Israel has sought to keep the wording in these two clauses vague enough to allow it to resume fighting against Hamas in Gaza if it chooses, while Hamas has sought to ensure that Israel will not be able to resume fighting once the sides agree to the initial six-week phase of the deal.

The senior Israeli official clarified there were still significant gaps to bridge before an agreement could be reached, despite Hamas’s relatively positive response.

For his part, the senior Biden administration briefing reporters on the Biden-Netanyahu call said Hamas’s latest response addressed some of the disputes between the sides regarding the transition from the phase one temporary ceasefire to the phase two permanent ceasefire.

The US official acknowledged that Hamas had been seeking a one-phase ceasefire deal that would’ve left the terror group in power — something that Israel would not accept. Hamas has now moved closer to accepting the three-phase framework that the mediators have long sought to advance, the official said, indicating that the staged structure might lead to the terror group no longer retaining power in Gaza.

During the first phase of the deal — a temporary six week truce — the sides will negotiate the terms of the second phase — a permanent ceasefire. These terms are expected to include the establishment of a temporary governing body in Gaza, which US has said Hamas cannot be a part of.

Troops operating in the Gaza Strip in an undated photo released for publication on July 4, 2024. (Israel Defense Forces)

Hamas confirmed on Wednesday evening that it had submitted its latest demands, issuing a statement that it is “eager to reach an agreement to stop the war, and our communication with the mediators continues.”

“We exchanged some ideas with the mediators with the goal of stopping the war and the full withdrawal from the Gaza Strip,” the terror group said, claiming that it is being flexible in its demands, while Israel is “trying to deceive and evade.”

In a later statement, Hamas said its Qatar-based politburo leader Ismail Haniyeh had spoken with mediators in Qatar and Egypt regarding the ideas being discussed. It added that talks have also been held with Turkish officials regarding recent developments.

“The movement dealt in a positive spirit with the content of the ongoing deliberations,” it said.

Nevertheless, on Thursday, Hamas spokesman in Lebanon Ahmed Abdel Hadi told the pro-Hezbollah Lebanese al Mayadeen satellite news station that “Netanyahu does not want a ceasefire.”

“We do not trust Netanyahu or the US administration. We trust the resistance, our people, and the support fronts,” he said, a reference to other Iran-backed terror groups including Hezbollah in Lebanon. “By monitoring Netanyahu’s statements, we can notice the contradiction, and this confirms that Netanyahu is not serious about reaching an agreement.”

He said Hamas is “dealing objectively,” and vows to “continue the resistance if an agreement is not reached, and if an agreement is reached, that is excellent.”

“We were told by the mediators that the atmosphere is positive and that an agreement can be reached,” he added.

Protesters near Prime Minister Benjamin Netanyahu’s residence in Jerusalem call for early elections, July 4, 2024. (Pro-Democracy Movement/Marcelo Sznaidman)

During its murderous October 7 onslaught, Hamas and other terrorist operatives kidnapped 251 people from Israel, including a number of dead bodies, dragging them into Gaza.
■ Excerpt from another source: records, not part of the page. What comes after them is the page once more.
-- ==== Sys2Proof/Machine/St/Pcs.lean ====
section
/-! DEFINITION. State of PCS, FEC and link monitoring (chapter 05). -/

namespace Sys2Proof.Machine

/-- PCS_SET of a port (05 Table 5-8): SET and CLEAR of LOS, LOL, LOAM, HISER, LF, RF, LSIP in that order. `sesNow` is
the SES_EXP of the second under way; `maxOld` and `maxAt` the MAX_FRAME before the last set and the instant of that set
(R187). -/
structure PcsSet where
  set : List Nat
  clear : List Nat
  sesExp : Nat
  sesNow : Nat
  hiserFault : Bool
  maxFrame : Nat
  maxOld : Nat
  maxAt : Nat
  losLevel : Int
deriving DecidableEq, Repr

/-- PCS_SET's defaults (05 Table 5-8). -/
def PcsSet.reset : PcsSet :=
  { set := [10, 10, 0, 1, 2, 2, 3000], clear := [10000, 10000, 10000, 8, 10000, 10000, 1000], sesExp := 5,
    sesNow := 5, hiserFault := false, maxFrame := 9216, maxOld := 9216, maxAt := 0, losLevel := -120 }

/-- A raw condition of a defect (05 R174): present since, the earlier spans (onset, end), newest first, and the instant
of its last end. -/
structure Raw where
  since : Option Nat
  spans : List (Nat × Nat)
  ended : Nat
deriving DecidableEq, Repr

def Raw.reset : Raw := { since := none, spans := [], ended := 0 }

/-- A monitoring bin (05 Table 5-10). -/
structure Bin where
  start : Nat
  final : Bool
  suspect : Bool
  part : Bool
  elapsed : Nat
  es : Nat
  ses : Nat
  uas : Nat
  ucw : Nat
deriving DecidableEq, Repr

/-- A second already counted: its number, whether errored, whether severely errored (05 R181, R182). -/
structure Second where
  number : Nat
  es : Bool
  ses : Bool
deriving DecidableEq, Repr

/-- What PM keeps of a port (05 R182 to R185): bins newest first, current ones at the head. -/
structure Pm where
  unavailable : Bool
  run : List Second
  q15 : List Bin
  h24 : List Bin
  cws : Nat
  ucws : Nat
  fcs : Nat
  sesDefect : Bool
deriving DecidableEq, Repr

def Pm.reset : Pm :=
  { unavailable := false, run := [], q15 := [], h24 := [], cws := 0, ucws := 0, fcs := 0, sesDefect := false }

/-- The neighbour values of a native port (01 R41, 05 Table 5-11). -/
structure Neighbour where
  fingerprint : BitVec 128
  version : BitVec 16
  diverged : Bool
  committedValid : Bool
  stale : Bool
  never : Bool
  arrival : Nat
  arrivedAt : Nat
deriving DecidableEq, Repr

def Neighbour.reset : Neighbour :=
  { fingerprint := 0, version := 0, diverged := false, committedValid := false, stale := false, never := true,
    arrival := 0, arrivedAt := 0 }

/-- The transmit chain of a native port (05 R163 to R165): the scrambler's last 58 bits, the 66-bit blocks that wait for a fourth,
the lane position the next 257-bit block goes to, the blocks each lane has collected, whether the codeword being collected
holds a structure, and the idle blocks still to be deleted for what was inserted. -/
structure Line where
  scr : BitVec 58
  blocks : List (BitVec 66)
  deal : Nat
  lanes : List (List (BitVec 257))
  held : Bool
  owed : Nat
deriving DecidableEq, Repr

/-- The chain of a port as it is created; the scrambler's seed is DESIGN CHOICE (log entry 3). -/
def Line.reset : Line := { scr := 0, blocks := [], deal := 0, lanes := [], held := false, owed := 0 }

/-- The PCS of a port: defects and their SEEN latches by bit (05 Table 5-4), the raw conditions, the counters of
Table 5-7, fault signalling (R177, R178), the structure count (R165), the HISER windows' judgements newest first, monitoring.
`lockSince` is the instant since which every lane holds marker lock and `lastLock` the last span that ended (R171); `lsipFor` the
MCOUNT of the marker whose structure is awaited; `taken` the SEQ last accepted and its lane position (R166); `advMs` the
millisecond of DT last advertised (R165). -/
structure PcsPort where
  defects : BitVec 7
  seen : BitVec 7
  raw : List Raw
  hiser : List Bool
  codewords : BitVec 64
  corrCw : BitVec 64
  ucw : BitVec 64
  corrSym : BitVec 64
  discUcw : BitVec 48
  discFcs : BitVec 48
  discRunt : BitVec 48
  discOver : BitVec 48
  discMode : BitVec 48
  laneSym : List Nat
  sendRf : Bool
  lfClear : Option Nat
  recvRf : Bool
  seq : BitVec 8
  lockSince : Option Nat
  lastLock : Option (Nat × Nat)
  lsipFor : Option (BitVec 16)
  taken : Option (BitVec 8 × Nat)
  line : Line
  pm : Pm
  nb : Neighbour
deriving DecidableEq, Repr

/-- A port's PCS when the port is created (05 R172, R185, R190). -/
def PcsPort.reset : PcsPort :=
  { defects := 0, seen := 0, raw := List.replicate 7 Raw.reset, hiser := [], codewords := 0,
    corrCw := 0, ucw := 0, corrSym := 0, discUcw := 0, discFcs := 0, discRunt := 0, discOver := 0, discMode := 0,
    laneSym := List.replicate 8 0, sendRf := false, lfClear := none, recvRf := false, seq := 0, lockSince := none, lastLock := none,
    lsipFor := none, taken := none, line := Line.reset, pm := Pm.reset,
    nb := Neighbour.reset }

/-- Chapter 05's state; the settings belong to the port number (R187). `lastSec` is the DT second now being monitored,
`advMs` the millisecond of DT last advertised (R165). -/
structure PcsSt where
  sets : SMap PcsSet
  ports : SMap PcsPort
  lastSec : Nat
  advMs : Nat
deriving DecidableEq, Repr

def PcsSt.reset : PcsSt := { sets := [], ports := [], lastSec := 0, advMs := 0 }

end Sys2Proof.Machine
end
The IDF has confirmed the deaths of at least 42 of the 116 believed to still be held in the Strip.

Over the past nine months, 109 hostages have been released, seven have been rescued by the IDF and the bodies of 19 have been recovered by the military from Gaza, including three who were mistakenly killed by troops.

The internal debate in Israel over whether to prioritize the return of the hostages or the continuation of fighting against Hamas has intensified in recent months, including increasingly fiery mass protests around the country demanding Netanyahu reach a deal.

Thousands of protesters calling for a hostage release deal marched to the Prime Minister’s Residence in Jerusalem on Thursday evening, holding up a large banner reading, “Netanyahu is endangering the security of Israel” and calling for an election to replace him.

Agencies contributed to this report.